- Porsche 924 Carrera GTS

Should the Porsche 924/944/968 be more coveted as classics?

How looking at Datsun 240Z's brought me back to a car from my past

Firstly a bit of personal news for my Tribe, that I maybe moving from the U.K. to the United States later in the year. It is not intended to be a permanent move so for now at least I will be leaving the Daytona in the U.K. and may well use the time to have some cosmetic issues and minor mechanical issues that I've been deferring addressed. I've mainly been deferring them as I didn't want to be in a position where I would not be able to drive the car for a period of time, so this is the perfect opportunity to address that.

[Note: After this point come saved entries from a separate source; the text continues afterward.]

-- ==== Sys2Proof/Tests/Slice0.lean ====
section
/-! SUPPORT. The model's own tests. Words and expected values are those of the spec: the examples of
40_upper_immediate.md to 45_step_halt_invalid.md and the vectors of 95_test_vectors.md, named by their id.
The last section holds, for each statement with hypotheses, a state and operands that meet them. -/

namespace Sys2Proof.Tests

open Sys2Proof Sys2Proof.Machine Sys2Proof.Claims

/-- A block of 64 words, Running at pc, with these registers and words. -/
def block (pc : Word) (regs : List (RegIdx × Word)) (mem : List (Nat × Word)) : State :=
  { params := defaultParams
    pc := pc
    regs := regs.foldl (fun v r => v.set r.1.val r.2) (Vector.replicate 32 0#32)
    mem := mem.foldl (fun m c => m.write c.1 c.2) []
    cycles := 0
    status := .running }

/-- The block of the L2 vectors: the word at M[16], pc = 0x40. -/
def vector (w : Word) (regs : List (RegIdx × Word)) (mem : List (Nat × Word)) : State :=
  block 0x40#32 regs ((16, w) :: mem)

/-- The next state of an outcome. -/
def next? : StepOutcome → Option State
  | .next t => some t
  | .fault _ => none
  | .refused _ => none

/-- x[r], pc and status after one step. -/
def after (s : State) (r : RegIdx) : Option (Word × Word × RunStatus) :=
  (next? (step s)).map (fun t => (t.readReg r, t.pc, t.status))

/-- M[k], pc and status after one step. -/
def afterMem (s : State) (k : Nat) : Option (Word × Word × RunStatus) :=
  (next? (step s)).map (fun t => (t.mem.read k, t.pc, t.status))

/-- cycles, pc and status after one step. -/
def afterCount (s : State) : Option (Nat × Word × RunStatus) :=
  (next? (step s)).map (fun t => (t.cycles, t.pc, t.status))

/-! ### WellFormed: an ill-formed term for each check -/

theorem test_wf_jal : (Instr.jal 1 3#21).wellFormed = false := by decide
theorem test_wf_beq : (Instr.beq 1 2 1#13).wellFormed = false := by decide
theorem test_wf_bne : (Instr.bne 1 2 1#13).wellFormed = false := by decide
theorem test_wf_blt : (Instr.blt 1 2 1#13).wellFormed = false := by decide
theorem test_wf_bge : (Instr.bge 1 2 1#13).wellFormed = false := by decide
theorem test_wf_bltu : (Instr.bltu 1 2 1#13).wellFormed = false := by decide
theorem test_wf_bgeu : (Instr.bgeu 1 2 1#13).wellFormed = false := by decide
theorem test_wf_srxi : (Instr.srxi 1 2 3#5 0x00#7).wellFormed = false ∧
    (Instr.srxi 1 2 3#5 0x20#7).wellFormed = false := by decide
theorem test_wf_sra : (Instr.sra 1 2 3 0x00#7).wellFormed = false := by decide
theorem test_wf_fatalJalrFunct3 : (Instr.fatalJalrFunct3 0x00808167#32).wellFormed = false ∧
    (Instr.fatalJalrFunct3 0x00001063#32).wellFormed = false := by decide
theorem test_wf_fatalBranchFunct3 : (Instr.fatalBranchFunct3 0x00208463#32).wellFormed = false ∧
    (Instr.fatalBranchFunct3 0x00002003#32).wellFormed = false := by decide
theorem test_wf_fatalLoadFunct3 : (Instr.fatalLoadFunct3 0x02802183#32).wellFormed = false ∧
    (Instr.fatalLoadFunct3 0x0020B023#32).wellFormed = false := by decide
theorem test_wf_fatalStoreFunct3 : (Instr.fatalStoreFunct3 0x02102423#32).wellFormed = false ∧
    (Instr.fatalStoreFunct3 0x00003283#32).wellFormed = false := by decide
theorem test_wf_fatalOpFunct7 : (Instr.fatalOpFunct7 0x00730533#32).wellFormed = false ∧
    (Instr.fatalOpFunct7 0x40730533#32).wellFormed = false ∧
    (Instr.fatalOpFunct7 0x02001033#32).wellFormed = false ∧
    (Instr.fatalOpFunct7 0x02000013#32).wellFormed = false := by decide
theorem test_wf_fatalOpXor : (Instr.fatalOpXor 0x00736533#32).wellFormed = false ∧
    (Instr.fatalOpXor 0xFFF0C293#32).wellFormed = false := by decide
theorem test_wf_fatalMiscMem : (Instr.fatalMiscMem 0x00000073#32).wellFormed = false := by decide
theorem test_wf_fatalSystem : (Instr.fatalSystem 0x0000000F#32).wellFormed = false := by decide
theorem test_wf_fatalInvalidOpcode : (Instr.fatalInvalidOpcode 0x00000000#32).wellFormed = false ∧
    (Instr.fatalInvalidOpcode 0x00000013#32).wellFormed = false ∧
    (Instr.fatalInvalidOpcode 0x0000000F#32).wellFormed = false ∧
    (Instr.fatalInvalidOpcode 0x00000073#32).wellFormed = false := by decide
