/-- A bus write that BUSY does not stop, to a register other than CMD, stores by the register's access type. -/
theorem busWrite_stores {r : Reg} {s : State} (hb : (r.isOperand && s.dev.status.busy) = false) (hc : r ≠ .cmd) (v : Word) :
    busWrite r.offset 4 v s = .next ((s.respond .ack).withDev (s.dev.writeReg r v)) := by
  rw [busWrite_reg, writeRegister_stores (s := s.respond .ack) hb hc]
  rfl

/-- A buffer register's read shows byte `j` of the buffer at R65's bits of register `j div 4`. -/
theorem busRead_buffer {n : Nat} {d : Device} {b : Vector Byte n} {r : Reg} {j : Nat} (hr : d.readReg r = packWord b (j / 4))
    (h : 4 * (j / 4) + 3 < n) :
    ∃ w, busRead d r.offset 4 = .data w ∧ w.extractLsb' (24 - 8 * (j % 4)) 8 = b[j] :=
  ⟨_, (busRead_reg d r).trans (congrArg _ hr), wordByte_packWord b j h⟩

/-- Settles O40: KEY and CAND are written by `storeWord`; CAND, CODE and DIGEST are read by `packWord`. -/
theorem keyWriteStoresBigEndian : Obligations.KeyWriteStoresBigEndian := by
  refine ⟨fun d k w j => storeWord_getElem d.key k w j j.isLt, ?_, ?_, fun d => ⟨?_, ?_, ?_⟩⟩
  · intro s k w hb
    exact ⟨_, busWrite_stores (r := .key k) (by simp [hb]) nofun w, rfl,
      fun j => storeWord_getElem s.dev.key k w j j.isLt⟩
  · intro s k w hb
    exact ⟨_, busWrite_stores (r := .cand k) (by simp [hb]) nofun w, rfl,
      fun j => storeWord_getElem s.dev.cand k w j j.isLt⟩
  · exact fun j => busRead_buffer (r := .cand ⟨j / 4, by omega⟩) rfl (by omega)
  · exact fun j => busRead_buffer (r := .code ⟨j / 4, by omega⟩) rfl (by omega)
  · exact fun j => busRead_buffer (r := .digest ⟨j / 4, by omega⟩) rfl (by omega)

end Sys2Proof.Machine

/-! ## STATUS and IRQ (O46, O47, O48) -/

namespace Sys2Proof.Machine

/-- The flags stand at bits 0 to 4 of STATUS (R26). -/
theorem Status.word_flags (st : Status) :
    st.word.getLsbD 0 = st.busy ∧ st.word.getLsbD 1 = st.done ∧ st.word.getLsbD 2 = st.err
      ∧ st.word.getLsbD 3 = st.matched ∧ st.word.getLsbD 4 = st.wign := by
  and_intros <;> simp only [Status.word, BitVec.getLsbD_append] <;> simp

/-- ERRCODE stands at bits 11:8 (R26). -/
theorem Status.word_errcode (st : Status) : st.word.extractLsb' 8 4 = st.errcode.code := by
  refine BitVec.eq_of_getLsbD_eq fun k hk => ?_
  simp only [Status.word, BitVec.getLsbD_extractLsb', BitVec.getLsbD_append]
  interval_cases k <;> simp

/-- The bits R26 leaves reserved read 0. -/
theorem Status.word_reserved (st : Status) : st.word.extractLsb' 5 3 = 0 ∧ st.word.extractLsb' 12 20 = 0 := by
  constructor <;> refine BitVec.eq_of_getLsbD_eq fun k hk => ?_
  all_goals
    simp only [Status.word, BitVec.getLsbD_extractLsb', BitVec.getLsbD_append]
    interval_cases k <;> simp

/-- Settles O46: the word is read field by field. -/
theorem statusWordLayout : Obligations.StatusWordLayout := by
  refine ⟨fun d => ?_, fun d => d.status.word_errcode⟩
  obtain ⟨hbusy, hdone, herr, hmatch, hwign⟩ := d.status.word_flags
  obtain ⟨hlow, hhigh⟩ := d.status.word_reserved
  refine ⟨busRead_reg d .status, hbusy, hdone, herr, hmatch, hwign, hlow, ?_, hhigh⟩
  rw [Status.word_errcode]
  cases d.status.errcode <;> rfl

/-- The STATUS word after a write of `v` (R26): bits 1, 2 and 4 cleared where `v` has them, ERRCODE cleared with bit 2. -/
theorem Status.word_clear (st : Status) (v : Word) :
    (st.clear v).word = st.word &&& ~~~(v &&& 0x16#32)
      &&& (if v.getLsbD 2 then 0xFFFFF0FF#32 else 0xFFFFFFFF#32) := by
  refine BitVec.eq_of_getLsbD_eq fun k hk => ?_
  simp only [Status.word, Status.clear, BitVec.getLsbD_and, BitVec.getLsbD_not, BitVec.getLsbD_append]
  cases h2 : v.getLsbD 2 with
  | false =>
    have hk2 : v[2] = false := h2
    interval_cases k <;> simp [hk2]
  | true =>
    have hk2 : v[2] = true := h2
    interval_cases k <;> simp [hk2, ErrCode.code]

Now obviously with a move to another country (and indeed another continent) there is a lot to think about, like where we will live, how we will move our stuff (and the cats), but as a car person one question reasonably high up the list is what we will drive when we are over there. Not having access to the Daytona means that for me at least one of the cars (and we will need at least two for me and my wife) will have to be very much at the sporting end of the spectrum. One of the cars that has peaked my interest is the forthcoming Nissan Z. If the rumours are to be believed it is going to be very competitively priced in the US and, the leaked photos indicate it might actually look even better than last year's concept car. We will see next month.

With that I started to delve a liitle bit into Z car culture, and have spent quite a few hours watching Z car related You tube content and even trying them out of Forza Horizon . All this rather increased my desire to actually own an early 240Z (the S30) and maybe it would make sense as a classic weekend toy in the States?

Now if you have been paying attention to the car market at all you will have noticed that car prices are rising especially for classics, and the S30 Datsun Z is probably at the top of that rise on both sides of the Atlantic.

I suppose that is not really a surprise the Z is one of classics that, along with the air cooled Porsche 911, and Alfa Romeo 105 series is an ideal candidate for a resto mod and as a result has quite a following with an audience whose parents would not have been old enough to drive when it first came out. Bringatrailer sold a low mile example for an astonishing $310,000 last year and whilst that is an outlier, sales in the $40-50,000 dollar range are not uncommon. That's frankly more than I want to pay for a weekend toy. So what else is there? A Mazda RX7 would be cool but while the FB and FC versions are nice I would mostly want the FD version from the nineties (a car I have some previous history with which I will save for another article). These too are not exactly cheap right now especially for a (near) stock example. Then in something of a eureka moment, browsing through my online picture library, I came across a picture of a car I used to own a Porsche 944S2.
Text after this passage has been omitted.